Problem requirements: Across the records, how many lines contain "drvTp"? Answer with the number alone.

(Stored data)
/-- The loader's cursor moved to `n` and its address word kept. -/
theorem copy_run (i : Instr) (w : CmdWord) (loc : Locals) (rest : List Op) (vs : List Word) (rs : List Reply)
    (s : State) (din' : List Byte) (d : List Level) (m : List Byte) (ho : s.outside)
    (hd : s.din = vs.flatMap wordBytes ++ din') (hl : rs.length = vs.length) (ha : s.answersRegs rs d m) :
    ∃ loc', loc'.cur = loc.cur + vs.length ∧
      Reach i (settle w (.imageCopy vs.length :: rest) loc s)
        (settle w rest loc'
          { s.adv d m (loadEvents s.cfg s.tp s.drvTp (copyActs (recordTarget s.cfg loc.a) vs) rs) with
            din := din' }) := by
  induction vs generalizing loc s rs with
  | nil =>
    obtain rfl : rs = [] := List.length_eq_zero_iff.mp hl
    obtain ⟨h1, h2⟩ := ha
    refine ⟨loc, rfl, ?_⟩
    rw [settle_gone (s := s) (loc' := loc) rfl (by simp [Op.expand]), settle_congr]
    · exact Reach.refl ..
    · simp [replyLevels, replyBytes] at h1 h2 hd
      simp [State.adv, copyActs, loadEvents, ← h1, ← h2, ← hd]
  | cons v vs ih =>
    rcases rs with _ | ⟨r, rs⟩
    · simp at hl
    obtain ⟨h1, h2⟩ := ha
    rw [replyLevels_cons, List.append_assoc] at h1
    rw [replyBytes_cons, List.append_assoc] at h2
    have e1 : settle w (.imageCopy (v :: vs).length :: rest) loc s
        = s.at w loc (nextWordDin ++ .imageStore :: .imageCopy vs.length :: rest) := by
      rw [settle_opens (s := s) (loc' := loc) (op' := .dinPop .hi) rfl (by simp [Op.expand]; rfl)]
      rfl
    rw [e1]
    have r1 := nextWord_run i w loc (.imageStore :: .imageCopy vs.length :: rest) v s
      (vs.flatMap wordBytes ++ din') (by simpa using hd)
    rw [settle_imageStore] at r1
    have r2 := regWrite_run i w { loc with hi := byteHi v, lo := byteLo v, cur := loc.cur + 1 }
      (.imageCopy vs.length :: rest) (recordTarget s.cfg loc.a) v
      { s with din := vs.flatMap wordBytes ++ din', trace := s.trace ++ [.din (byteHi v), .din (byteLo v)] }
      r _ _ ho h1 h2
    obtain ⟨loc', hc, r3⟩ := ih { loc with hi := byteHi v, lo := byteLo v, cur := loc.cur + 1 } rs
      (State.adv { s with din := vs.flatMap wordBytes ++ din', trace := s.trace ++ [.din (byteHi v), .din (byteLo v)] }
        (replyLevels s.cfg.readyLevel rs ++ d) (replyBytes rs ++ m)
        (writeEvents s.cfg s.tp s.drvTp (recordTarget s.cfg loc.a) v r)) ho rfl (by simpa using hl) ⟨rfl, rfl⟩
    refine ⟨loc', by simp at hc ⊢; omega, ?_⟩
    have hv : Locals.word { loc with hi := byteHi v, lo := byteLo v } = v := joinBytes_hi_lo v
    simp only [hv] at r1
    refine (congrArg (Reach i _) (settle_congr ?_)).mp (r1.trans (r2.trans r3))
    simp [State.adv, copyActs, loadEvents]

/-- The address-select write (44_firmware_loader.md R234). -/
theorem select_run (i : Instr) (w : CmdWord) (loc : Locals) (rest : List Op) (rs : List Reply) (s : State)
    (d : List Level) (m : List Byte) (ho : s.outside) (hl : rs.length = (recordSelect s.cfg loc.a).length)
    (ha : s.answersRegs rs d m) :
    Reach i (settle w (.imageSelect :: rest) loc s)
      (settle w rest loc (s.adv d m (loadEvents s.cfg s.tp s.drvTp
        ((recordSelect s.cfg loc.a).map fun p => LoadAct.write p.1 p.2) rs))) := by
  obtain ⟨h1, h2⟩ := ha
  cases hc : s.cfg.loaderTarget with
  | fixedPair =>
    simp only [recordSelect, hc, List.length_cons, List.length_nil] at hl
    obtain ⟨r, rfl⟩ := List.length_eq_one_iff.mp hl
    have e1 : settle w (.imageSelect :: rest) loc s
        = settle w (regWrite s.cfg s.cfg.regAddrSel loc.a ++ rest) loc s := by
      rw [settle_opens (s := s) (loc' := loc) (op' := .tpCapture) rfl (by simp [Op.expand, hc]; rfl),
        regWrite_eq, regTxn_opens]
      rfl
    rw [e1]
    have r := regWrite_run i w loc rest s.cfg.regAddrSel loc.a s r d m ho
      (by simpa [replyLevels] using h1) (by simpa [replyBytes] using h2)
    simpa [recordSelect, hc, loadEvents] using r
  | direct =>
    simp only [recordSelect, hc, List.length_nil] at hl
    obtain rfl := List.length_eq_zero_iff.mp hl
    simp [replyLevels, replyBytes] at h1 h2
    rw [settle_gone (s := s) (loc' := loc) rfl (by simp [Op.expand, hc]), settle_congr]
    · exact Reach.refl ..
    · simp [State.adv, loadEvents, recordSelect, hc, ← h1, ← h2]

/-- What a record's payload is (R232), without its select write. -/
def payloadActs (c : Config) (a h : Word) (payload : List Word) : List LoadAct :=
  if headerRepeat h then
    (payload.take 1).flatMap (fun v =>
      LoadAct.word v :: List.replicate (headerCount h) (LoadAct.write (recordTarget c a) v))
  else copyActs (recordTarget c a) (payload.take (headerCount h))

theorem recordActs_eq (c : Config) (a h : Word) (payload : List Word) :
    recordActs c a h payload
      = (recordSelect c a).map (fun p => LoadAct.write p.1 p.2) ++ payloadActs c a h payload := rfl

Reply: 3